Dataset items

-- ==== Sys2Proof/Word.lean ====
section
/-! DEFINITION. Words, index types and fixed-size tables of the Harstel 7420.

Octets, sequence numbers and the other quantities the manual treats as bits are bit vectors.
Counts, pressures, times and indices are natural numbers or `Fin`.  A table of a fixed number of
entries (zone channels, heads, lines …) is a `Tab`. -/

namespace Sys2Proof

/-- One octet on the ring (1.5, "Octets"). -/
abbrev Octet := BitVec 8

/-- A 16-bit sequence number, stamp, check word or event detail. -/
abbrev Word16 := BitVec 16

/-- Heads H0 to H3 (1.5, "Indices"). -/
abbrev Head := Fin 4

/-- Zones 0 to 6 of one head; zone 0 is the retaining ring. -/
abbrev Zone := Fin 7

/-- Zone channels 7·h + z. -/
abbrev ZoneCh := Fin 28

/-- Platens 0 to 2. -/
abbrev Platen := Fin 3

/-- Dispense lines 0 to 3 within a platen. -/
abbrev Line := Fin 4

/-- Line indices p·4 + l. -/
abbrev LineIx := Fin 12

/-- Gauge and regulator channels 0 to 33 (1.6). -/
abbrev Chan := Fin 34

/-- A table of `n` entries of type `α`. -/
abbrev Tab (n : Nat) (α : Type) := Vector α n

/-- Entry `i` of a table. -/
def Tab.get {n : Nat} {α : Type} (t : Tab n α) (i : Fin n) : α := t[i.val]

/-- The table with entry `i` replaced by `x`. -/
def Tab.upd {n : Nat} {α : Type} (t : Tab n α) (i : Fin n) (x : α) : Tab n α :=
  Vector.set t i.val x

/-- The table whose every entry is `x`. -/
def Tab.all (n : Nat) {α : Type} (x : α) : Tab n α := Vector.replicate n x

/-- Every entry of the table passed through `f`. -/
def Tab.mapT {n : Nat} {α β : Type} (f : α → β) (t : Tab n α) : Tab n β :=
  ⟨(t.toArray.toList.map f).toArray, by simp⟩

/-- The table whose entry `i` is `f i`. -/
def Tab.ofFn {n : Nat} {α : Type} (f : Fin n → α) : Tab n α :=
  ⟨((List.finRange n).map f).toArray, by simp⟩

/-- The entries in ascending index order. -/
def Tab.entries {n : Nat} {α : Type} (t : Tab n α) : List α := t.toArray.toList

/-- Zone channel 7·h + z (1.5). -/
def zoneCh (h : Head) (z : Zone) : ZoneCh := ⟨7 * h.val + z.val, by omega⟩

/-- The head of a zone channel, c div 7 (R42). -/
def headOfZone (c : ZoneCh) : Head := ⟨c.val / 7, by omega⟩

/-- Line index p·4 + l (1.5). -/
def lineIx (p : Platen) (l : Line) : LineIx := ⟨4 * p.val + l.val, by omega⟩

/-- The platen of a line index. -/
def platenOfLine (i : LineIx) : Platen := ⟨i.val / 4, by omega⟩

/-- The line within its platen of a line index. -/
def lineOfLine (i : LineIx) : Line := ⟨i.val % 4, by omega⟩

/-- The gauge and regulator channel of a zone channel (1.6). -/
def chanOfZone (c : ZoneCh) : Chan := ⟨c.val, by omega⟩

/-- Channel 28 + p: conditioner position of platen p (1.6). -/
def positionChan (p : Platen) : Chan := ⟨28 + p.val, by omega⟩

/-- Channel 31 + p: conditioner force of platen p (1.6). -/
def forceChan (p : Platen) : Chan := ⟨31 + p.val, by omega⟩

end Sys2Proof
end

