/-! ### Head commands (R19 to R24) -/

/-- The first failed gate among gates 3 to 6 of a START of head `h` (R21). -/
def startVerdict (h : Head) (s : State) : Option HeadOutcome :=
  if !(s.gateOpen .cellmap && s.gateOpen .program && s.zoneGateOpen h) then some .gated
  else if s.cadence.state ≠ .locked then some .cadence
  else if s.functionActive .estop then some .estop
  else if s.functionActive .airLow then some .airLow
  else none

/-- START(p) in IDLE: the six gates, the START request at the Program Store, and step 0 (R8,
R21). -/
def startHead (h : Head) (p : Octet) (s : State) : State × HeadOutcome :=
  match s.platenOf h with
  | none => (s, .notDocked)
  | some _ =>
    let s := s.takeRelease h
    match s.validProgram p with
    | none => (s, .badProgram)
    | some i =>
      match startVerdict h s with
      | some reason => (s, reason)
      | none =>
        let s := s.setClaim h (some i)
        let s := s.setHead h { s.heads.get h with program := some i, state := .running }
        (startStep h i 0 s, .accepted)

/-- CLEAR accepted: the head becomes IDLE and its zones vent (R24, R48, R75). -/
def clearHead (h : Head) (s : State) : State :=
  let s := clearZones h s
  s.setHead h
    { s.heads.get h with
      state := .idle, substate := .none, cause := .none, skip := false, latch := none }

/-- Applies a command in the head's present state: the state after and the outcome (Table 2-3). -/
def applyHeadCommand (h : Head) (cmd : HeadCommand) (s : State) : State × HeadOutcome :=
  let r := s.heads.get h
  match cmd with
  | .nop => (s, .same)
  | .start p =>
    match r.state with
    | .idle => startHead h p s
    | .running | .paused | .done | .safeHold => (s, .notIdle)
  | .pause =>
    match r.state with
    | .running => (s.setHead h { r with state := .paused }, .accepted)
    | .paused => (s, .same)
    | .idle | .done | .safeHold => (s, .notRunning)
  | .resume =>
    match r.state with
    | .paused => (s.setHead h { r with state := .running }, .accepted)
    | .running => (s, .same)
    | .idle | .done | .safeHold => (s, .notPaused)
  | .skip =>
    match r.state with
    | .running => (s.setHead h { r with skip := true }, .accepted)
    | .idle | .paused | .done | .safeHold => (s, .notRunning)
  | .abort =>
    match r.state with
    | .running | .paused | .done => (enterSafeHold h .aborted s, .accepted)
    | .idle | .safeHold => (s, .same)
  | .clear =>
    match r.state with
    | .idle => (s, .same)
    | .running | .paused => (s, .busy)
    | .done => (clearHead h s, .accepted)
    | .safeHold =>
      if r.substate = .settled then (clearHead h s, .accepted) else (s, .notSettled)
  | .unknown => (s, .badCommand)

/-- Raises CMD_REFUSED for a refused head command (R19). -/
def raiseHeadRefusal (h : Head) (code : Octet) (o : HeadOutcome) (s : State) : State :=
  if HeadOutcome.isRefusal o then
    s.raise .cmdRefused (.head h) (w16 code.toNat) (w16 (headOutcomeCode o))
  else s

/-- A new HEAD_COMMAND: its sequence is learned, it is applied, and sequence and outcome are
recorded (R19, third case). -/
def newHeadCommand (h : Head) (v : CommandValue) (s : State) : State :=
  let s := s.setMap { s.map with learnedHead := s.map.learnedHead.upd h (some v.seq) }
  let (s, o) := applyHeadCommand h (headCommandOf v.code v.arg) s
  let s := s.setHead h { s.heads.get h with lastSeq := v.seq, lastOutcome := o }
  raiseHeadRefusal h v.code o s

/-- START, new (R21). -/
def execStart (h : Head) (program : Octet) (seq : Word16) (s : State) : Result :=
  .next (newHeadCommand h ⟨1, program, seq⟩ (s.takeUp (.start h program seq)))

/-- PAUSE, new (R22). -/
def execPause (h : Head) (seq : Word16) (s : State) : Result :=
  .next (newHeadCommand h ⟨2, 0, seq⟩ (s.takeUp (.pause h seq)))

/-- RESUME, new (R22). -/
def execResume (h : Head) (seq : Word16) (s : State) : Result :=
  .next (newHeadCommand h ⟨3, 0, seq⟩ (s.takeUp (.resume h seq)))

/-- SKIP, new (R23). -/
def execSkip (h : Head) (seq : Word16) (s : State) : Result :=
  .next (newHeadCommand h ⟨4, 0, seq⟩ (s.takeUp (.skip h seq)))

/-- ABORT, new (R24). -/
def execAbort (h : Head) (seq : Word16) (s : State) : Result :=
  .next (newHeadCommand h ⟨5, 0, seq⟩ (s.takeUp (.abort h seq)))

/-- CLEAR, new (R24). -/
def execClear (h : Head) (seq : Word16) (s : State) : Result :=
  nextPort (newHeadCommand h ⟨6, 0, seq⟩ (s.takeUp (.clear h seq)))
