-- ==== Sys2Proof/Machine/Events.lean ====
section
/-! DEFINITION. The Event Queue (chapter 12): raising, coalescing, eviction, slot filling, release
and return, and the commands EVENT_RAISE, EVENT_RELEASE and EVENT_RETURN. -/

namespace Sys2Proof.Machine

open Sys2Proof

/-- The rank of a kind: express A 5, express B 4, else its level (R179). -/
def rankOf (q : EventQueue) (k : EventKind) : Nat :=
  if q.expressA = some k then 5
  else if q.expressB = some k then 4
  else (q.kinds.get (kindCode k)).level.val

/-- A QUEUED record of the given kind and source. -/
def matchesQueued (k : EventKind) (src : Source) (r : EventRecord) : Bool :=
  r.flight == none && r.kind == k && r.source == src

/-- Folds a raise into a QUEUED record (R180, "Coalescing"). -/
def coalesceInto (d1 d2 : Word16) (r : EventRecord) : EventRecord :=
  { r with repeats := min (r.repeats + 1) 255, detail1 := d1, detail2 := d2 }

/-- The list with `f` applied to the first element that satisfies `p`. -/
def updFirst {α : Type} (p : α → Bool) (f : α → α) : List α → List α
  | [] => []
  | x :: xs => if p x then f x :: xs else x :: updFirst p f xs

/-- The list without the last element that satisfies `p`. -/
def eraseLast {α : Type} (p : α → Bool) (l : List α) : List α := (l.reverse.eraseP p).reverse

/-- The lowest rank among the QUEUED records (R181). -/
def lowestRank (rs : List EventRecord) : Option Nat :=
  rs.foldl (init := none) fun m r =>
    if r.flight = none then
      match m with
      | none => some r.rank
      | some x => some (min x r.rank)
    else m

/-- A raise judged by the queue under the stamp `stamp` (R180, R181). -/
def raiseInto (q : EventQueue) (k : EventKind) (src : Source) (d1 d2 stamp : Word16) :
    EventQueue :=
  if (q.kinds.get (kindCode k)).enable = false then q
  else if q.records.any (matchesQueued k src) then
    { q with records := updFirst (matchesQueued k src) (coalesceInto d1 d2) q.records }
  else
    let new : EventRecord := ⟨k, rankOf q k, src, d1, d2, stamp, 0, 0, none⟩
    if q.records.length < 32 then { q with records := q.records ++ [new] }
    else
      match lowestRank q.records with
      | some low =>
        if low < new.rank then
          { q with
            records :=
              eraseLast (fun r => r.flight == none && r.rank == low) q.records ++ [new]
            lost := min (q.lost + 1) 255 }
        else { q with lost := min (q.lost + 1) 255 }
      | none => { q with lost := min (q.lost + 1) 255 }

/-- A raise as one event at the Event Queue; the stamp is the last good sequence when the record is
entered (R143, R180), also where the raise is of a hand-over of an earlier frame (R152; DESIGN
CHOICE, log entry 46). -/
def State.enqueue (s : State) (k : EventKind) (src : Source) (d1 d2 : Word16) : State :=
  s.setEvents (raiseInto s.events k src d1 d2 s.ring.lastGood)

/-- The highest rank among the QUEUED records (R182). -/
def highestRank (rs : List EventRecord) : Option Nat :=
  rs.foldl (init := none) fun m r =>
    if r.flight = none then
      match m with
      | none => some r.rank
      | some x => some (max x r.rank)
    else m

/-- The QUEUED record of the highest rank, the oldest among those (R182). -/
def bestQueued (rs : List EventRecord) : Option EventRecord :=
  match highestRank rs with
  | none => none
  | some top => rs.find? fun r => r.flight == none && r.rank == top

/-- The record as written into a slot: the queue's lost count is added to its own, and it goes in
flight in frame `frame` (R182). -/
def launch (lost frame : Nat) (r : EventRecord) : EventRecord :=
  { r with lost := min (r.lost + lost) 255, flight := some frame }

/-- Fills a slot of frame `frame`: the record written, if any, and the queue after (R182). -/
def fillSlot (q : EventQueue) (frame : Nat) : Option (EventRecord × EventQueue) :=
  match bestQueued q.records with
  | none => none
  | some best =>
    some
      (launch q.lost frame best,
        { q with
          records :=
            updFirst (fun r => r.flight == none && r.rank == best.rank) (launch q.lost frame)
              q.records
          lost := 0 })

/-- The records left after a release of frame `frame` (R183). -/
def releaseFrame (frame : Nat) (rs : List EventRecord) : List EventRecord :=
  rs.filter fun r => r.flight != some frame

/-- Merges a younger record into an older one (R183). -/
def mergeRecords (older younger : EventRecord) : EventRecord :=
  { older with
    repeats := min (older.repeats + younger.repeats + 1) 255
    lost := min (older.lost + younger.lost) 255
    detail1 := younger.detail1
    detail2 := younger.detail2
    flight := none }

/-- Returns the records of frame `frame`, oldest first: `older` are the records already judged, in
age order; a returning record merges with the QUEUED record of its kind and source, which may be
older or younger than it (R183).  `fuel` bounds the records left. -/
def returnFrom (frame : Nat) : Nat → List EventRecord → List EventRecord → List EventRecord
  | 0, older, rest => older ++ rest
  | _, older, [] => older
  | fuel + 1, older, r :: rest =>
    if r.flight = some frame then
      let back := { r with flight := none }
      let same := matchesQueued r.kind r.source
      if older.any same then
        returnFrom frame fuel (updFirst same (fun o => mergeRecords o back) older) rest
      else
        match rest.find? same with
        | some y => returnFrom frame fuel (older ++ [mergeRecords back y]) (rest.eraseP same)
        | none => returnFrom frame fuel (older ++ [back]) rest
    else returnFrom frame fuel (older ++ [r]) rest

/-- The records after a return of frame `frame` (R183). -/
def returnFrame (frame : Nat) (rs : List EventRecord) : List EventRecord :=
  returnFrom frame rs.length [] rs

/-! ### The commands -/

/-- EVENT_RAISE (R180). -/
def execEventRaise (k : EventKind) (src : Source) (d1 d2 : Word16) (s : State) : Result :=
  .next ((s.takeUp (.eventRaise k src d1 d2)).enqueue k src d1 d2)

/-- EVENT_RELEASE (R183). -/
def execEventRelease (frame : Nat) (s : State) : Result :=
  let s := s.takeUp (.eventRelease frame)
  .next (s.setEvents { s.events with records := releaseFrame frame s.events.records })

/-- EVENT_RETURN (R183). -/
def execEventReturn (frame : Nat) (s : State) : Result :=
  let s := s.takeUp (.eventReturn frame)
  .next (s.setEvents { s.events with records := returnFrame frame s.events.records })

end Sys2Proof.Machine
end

ACTION ITEM
Retype the records above from the very first line down to the line with "abbrev ZoneCh := Fin 28", keeping both of those lines. Include nothing beyond them.

TASK RESULT
-- ==== Sys2Proof/Word.lean ====
section
/-! DEFINITION. Words, index types and fixed-size tables of the Harstel 7420.

Octets, sequence numbers and the other quantities the manual treats as bits are bit vectors.
Counts, pressures, times and indices are natural numbers or `Fin`.  A table of a fixed number of
entries (zone channels, heads, lines …) is a `Tab`. -/

namespace Sys2Proof

/-- One octet on the ring (1.5, "Octets"). -/
abbrev Octet := BitVec 8

/-- A 16-bit sequence number, stamp, check word or event detail. -/
abbrev Word16 := BitVec 16

/-- Heads H0 to H3 (1.5, "Indices"). -/
abbrev Head := Fin 4

/-- Zones 0 to 6 of one head; zone 0 is the retaining ring. -/
abbrev Zone := Fin 7

/-- Zone channels 7·h + z. -/
abbrev ZoneCh := Fin 28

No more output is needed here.